Она, Ляля, уже знала и имя его, и фамилию, и где учится, и что у него есть девчонка, тоже студентка. Еще Ляля знала, что – увы! – старше него на три года. Но это не имело значения! Она не могла жить без этих глаз! Без этой застенчивой, какой-то девчоночьей улыбки! Хочу-хочу-хочу! Три года – это такая ерунда! В конце концов, потеряет паспорт, что-нибудь придумает, чтобы стать его ровесницей. Эту его пассию она порвет запросто… сошлет куда-нибудь… сгноит! Есть сто сорок три проверенных способа.
– Я тебя знаю, – сказал он тогда. – Ты – экскурсовод!
Ляля кивнула. Он, радостно улыбаясь, полез в задний карман своих невероятных штанов: стал там шарить, вытащил десятку, потом вытащил затрепанный кошелек.
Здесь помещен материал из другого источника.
/-- The PAU drives its bound page (R234): it sets ALGO and OUT_LEN, issues INIT, and absorbs and finishes the input it has; the
operation waits for that result. -/
def State.xofStart (s : State) (k : Nat) : State :=
  let x := s.ctx k
  if !xofOps.contains x.op.toNat then s
  else
    let (algo, n, b) := x.xofFirst
    let j := s.boundPage x x.xofPage.toNat
    let s := s.dropContext (dkCl j) (pkPart j) (pkPage j)
    let y := { s.dpage j with algo := BitVec.ofNat 3 algo, outLen := BitVec.ofNat 13 n }.fresh
    match b with
    | none => s.setDpage j { y with state := .feeding }
    | some b =>
      let s := (s.setDpage j { y with state := .busy, pend := .final, buf := b, fed := BitVec.ofNat 64 b.length }).setCtx k { x with xofWait := true }
      if (s.dpage j).full then s.absorbNext j else s.enterDge j (s.dpage j).finalBlocks

/-- A new piece of work of the descriptor that a page or context is held for. -/
def State.anewOf (s : State) (desc : Nat) : State := if desc = 0 then s else s.anew (desc - 1)

/-- The operation goes as far as its key lets it: then it enters the PAU's arbiter. -/
def State.tryOp (s : State) (k : Nat) : State :=
  let x := s.ctx k
  if x.state ≠ .busy ∨ x.entered then s
  else
    let enter := fun (s : State) =>
      let s := s.setCtx k { s.ctx k with entered := true }
      (s.enterReq (8 + k / 4) 0 x.who (s.fwdMark x.who) { who := x.who, part := x.part, page := k % 4, count := 0 }).xofStart k
    if !keyedOps.contains x.op.toNat then enter s
    else
      match x.ka with
      | .inFlight => s
      | .refused st => s.ctxRefused k st
      | .empty => s.ctxFault k
      | .held y _ _ _ =>
        let want := if x.op = 0x02 then 8 else if x.op = 0x13 then 9 else if x.op = 0x22 then (if x.p384 then 11 else 10) else 12
        if y.alg.toNat = want then enter s else s.ctxFault k

/-- OP is written: ignored while BUSY or AWAIT; public operands are read and checked first, and the operation runs on what was checked. -/
def State.writePau (s : State) (who : Nat) (op : Byte) : State :=
  match s.heldCtx who with
  | none => s
  | some k =>
    let x := s.ctx k
    if x.state = .busy ∨ x.state = .await then s
    else
      let s := s.setCtx k { x with state := .busy, op := op, entered := false, trReady := false, verdict := 0, vcheck := 0, progress := 0,
                                   resultLen := 0, digest := none, operands := [], xofWait := false, waitRandom := false }
      if !s.pauFormOk k op.toNat then s.ctxFault k
      else
        match s.pauRead k x.inOff.toNat (x.inBytes op.toNat) with
        | (s, none) => s.dmaRefused k
        | (s, some b) =>
          if (x.inBytes op.toNat ≠ 0 ∧ x.inLen.toNat ≠ b.length) ∨ !x.publicOk op.toNat b then s.ctxEnds k .invalid
          else ((s.setCtx k { s.ctx k with operands := b }).anewOf x.desc).tryOp k

/-! ### Results -/

/-- A secret goes to its sink (R233); made says that the operation has no KA. -/
def sinkSecret (o : Opnd) (x : Ctx) (made : Bool) (secret : Bytes) : V Unit := do
  if x.sink = 1 then
    storeResult o (if made then .empty else x.ka) (x.who == 64) x.decl secret
  else if x.sink = 2 then
    let s ← getV
    let j := s.boundPage x x.sinkPage.toNat
    let y := s.dpage j
    if y.holder ≠ x.holder ∨ y.state ≠ .feeding ∨ !y.secret ∨ y.src ≠ 2 then do
      modV fun s => if y.holder = x.holder then s.dpageMisuse j else s
      misuse
    else
      let b := (fit 64 x.pre).take x.prefixLen.toNat ++ secret ++ (fit 64 x.suf).take x.suffixLen.toNat
      modV fun s =>
        let s := s.setDpage j { y with buf := y.buf ++ b, fed := y.fed + BitVec.ofNat 64 b.length, cls := 2,
                                       link := some (if made then .empty else x.ka) }
        if y.blockBusy then s else s.absorbNext j
  else misuse

/-- A private key that RSA_KEYGEN or EC_KEYGEN with P384 seals: its records, and the record key in the declared slot (R238). -/
def sinkSealed (o : Opnd) (x : Ctx) (alg : Nat) (priv : Bytes) : V Unit := do
  let (dest, d) := keyDecl (fit 16 x.decl)
  need (classPermitted d.alg d.cls) stUsage
  if x.sink ≠ 1 ∨ bit dest 15 ∨ d.alg ≠ alg ∨ d.cls ≠ 2 then misuse
  else
    noSweep o.p
    let i ← destCheck o.p dest
    let rk ← random o 32
    let num ← newSealed o.p alg rk priv
    clearWrite o.p i d rk num

/-- The private key in KA, opened where it is sealed (R237, R238). -/
def ctxKey (o : Opnd) (x : Ctx) : V Bytes :=
  match x.ka with
  | .held y _ _ _ => privateKey o.p y x.size.toNat
  | _ => misuse

/-- How an operation that ran to its end leaves its context. -/
inductive PauEnd where
  | ready (out : Bytes) (verdict : Option Bool)
  | invalid
  | exhausted
  deriving DecidableEq, Repr

/-- What an operation makes of its operands: input b, digest dg, random drawn as Table 9.4 gives. -/
def runPau (o : Opnd) (x : Ctx) (b dg : Bytes) : V PauEnd := do
  match x.op.toNat with
  | 0x01 =>
    let seed ← random o 32
    sinkSecret o x true seed
    pure (.ready (Config.take 1952 (Config.mldsaPublic seed)) none)
  | 0x02 =>
    let seed ← ctxKey o x
    let rnd ← random o 32
    if 500 < Config.mldsaAttempts seed dg rnd then pure .exhausted
    else pure (.ready (Config.take 3309 (Config.mldsaSignMu seed dg rnd)) none)
  | 0x03 => pure (.ready [] (some (Config.mldsaVerifyMu (b.take 1952) dg (b.drop 1952))))
  | 0x11 =>
    let seed ← random o 32
    sinkSecret o x true seed
    pure (.ready (Config.take 1184 (Config.mlkemPublic seed)) none)
  | 0x12 =>
    let rnd ← random o 32
    sinkSecret o x true (Config.take 32 (Config.mlkemEncapSs b rnd))
    pure (.ready (Config.take 1088 (Config.mlkemEncapCt b rnd)) none)
  | 0x13 =>
    let seed ← ctxKey o x
    sinkSecret o x false (Config.take 32 (Config.mlkemDecap seed b))
    pure (.ready [] none)
  | 0x21 =>
    let alg := if x.p384 then 11 else 10
    let rnd ← random o (pairRandom alg)
    let (priv, pub) := makePair alg 0 rnd
    if x.p384 then sinkSealed o x alg priv else sinkSecret o x true priv
    pure (.ready pub none)
  | 0x22 =>
    let d ← ctxKey o x
    let rnd ← random o (if x.p384 then 56 else 40)
    pure (.ready (Config.take (2 * x.scalar) (Config.ecdsaSign x.p384 d dg rnd)) none)
  | 0x23 => pure (.ready [] (some (Config.ecdsaVerify x.p384 (b.take x.point) dg (b.drop x.point))))
  | 0x24 =>
    let rnd ← random o (if x.p384 then 56 else 40)
    let e := Config.take x.scalar (Config.ecPrivate x.p384 rnd)
    sinkSecret o x true (Config.take x.scalar (Config.ecdh x.p384 e b))
    pure (.ready (Config.take x.point (Config.ecPublic x.p384 e)) none)
  | 0x31 =>
    let rnd ← random o (pairRandom 12)
    if !Config.rsaFound x.size.toNat rnd then pure .exhausted
    else
      let (priv, pub) := makePair 12 x.size.toNat rnd
      sinkSealed o x 12 priv
      pure (.ready pub none)
  | 0x32 =>
    let priv ← ctxKey o x
    if beNat (slice priv 4 x.k) ≤ beNat b then pure .invalid else pure (.ready (Config.take x.k (Config.rsaRaw priv b)) none)
  | 0x33 => pure (.ready (Config.take x.k (Config.rsaPublicOp (b.take x.k) (b.drop x.k))) none)
  | 0x34 =>
    let n := algLen (keyDecl (fit 16 x.decl)).2.alg
    let transit ← random o n
    let seed ← random o 32
    sinkSecret o x true transit
    pure (.ready (Config.take x.k (Config.oaepWrap b transit seed)) none)
  | 0x35 =>
    let priv ← ctxKey o x
    let n := algLen (keyDecl (fit 16 x.decl)).2.alg
    if beNat (slice priv 4 x.k) ≤ beNat b ∨ !Config.oaepOk priv b ∨ Config.oaepLen priv b ≠ n then pure .invalid
    else
      sinkSecret o x false (Config.take n (Config.oaepUnwrap priv b))
      pure (.ready [] none)
  | _ => misuse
– Это – подарок, – напомнила Ляля.
– Но-о… – сразу озаботился он, ощетинился невидимыми иголками. – Как это? Почему? Разве у меня день рождения? Возьмите деньги, пожалуйста!
В одно мгновение она, Ляля, поняла, что голубоглазого ей не получить ни за какие коврижки, что даже бабушка ей здесь не поможет. И она смирилась. Потому что начала придумывать какую-то другую себя – романтическую Лялечку, бескорыстную, непошлую Лялечку, способную на самую самоотверженную и самую безответную любовь. Она его великодушно простила, – хотя могла бы в два счета переломить его тонкие звонкие косточки, да и подружку заодно скрутить ватрушкой…
И вот сейчас опять. Опять ей надо выбирать. Что же наделал тридцать лет назад этот милый глазастенький мальчик? Может, ту злосчастную пластинку, купленную у иностранца, вспомнили?
В дверь позвонили. Лилия Ивановна прильнула к глазку и вздохнула тяжко: там нетерпеливо переминался с ноги на ногу капитан Евсеев. Сказать ему фамилию и имя голубоглазого мальчугана? Агентесса с большим оперативным стажем просто не может поступить по-другому! А барышня, превращенная в стукачку, – может? Ох, может!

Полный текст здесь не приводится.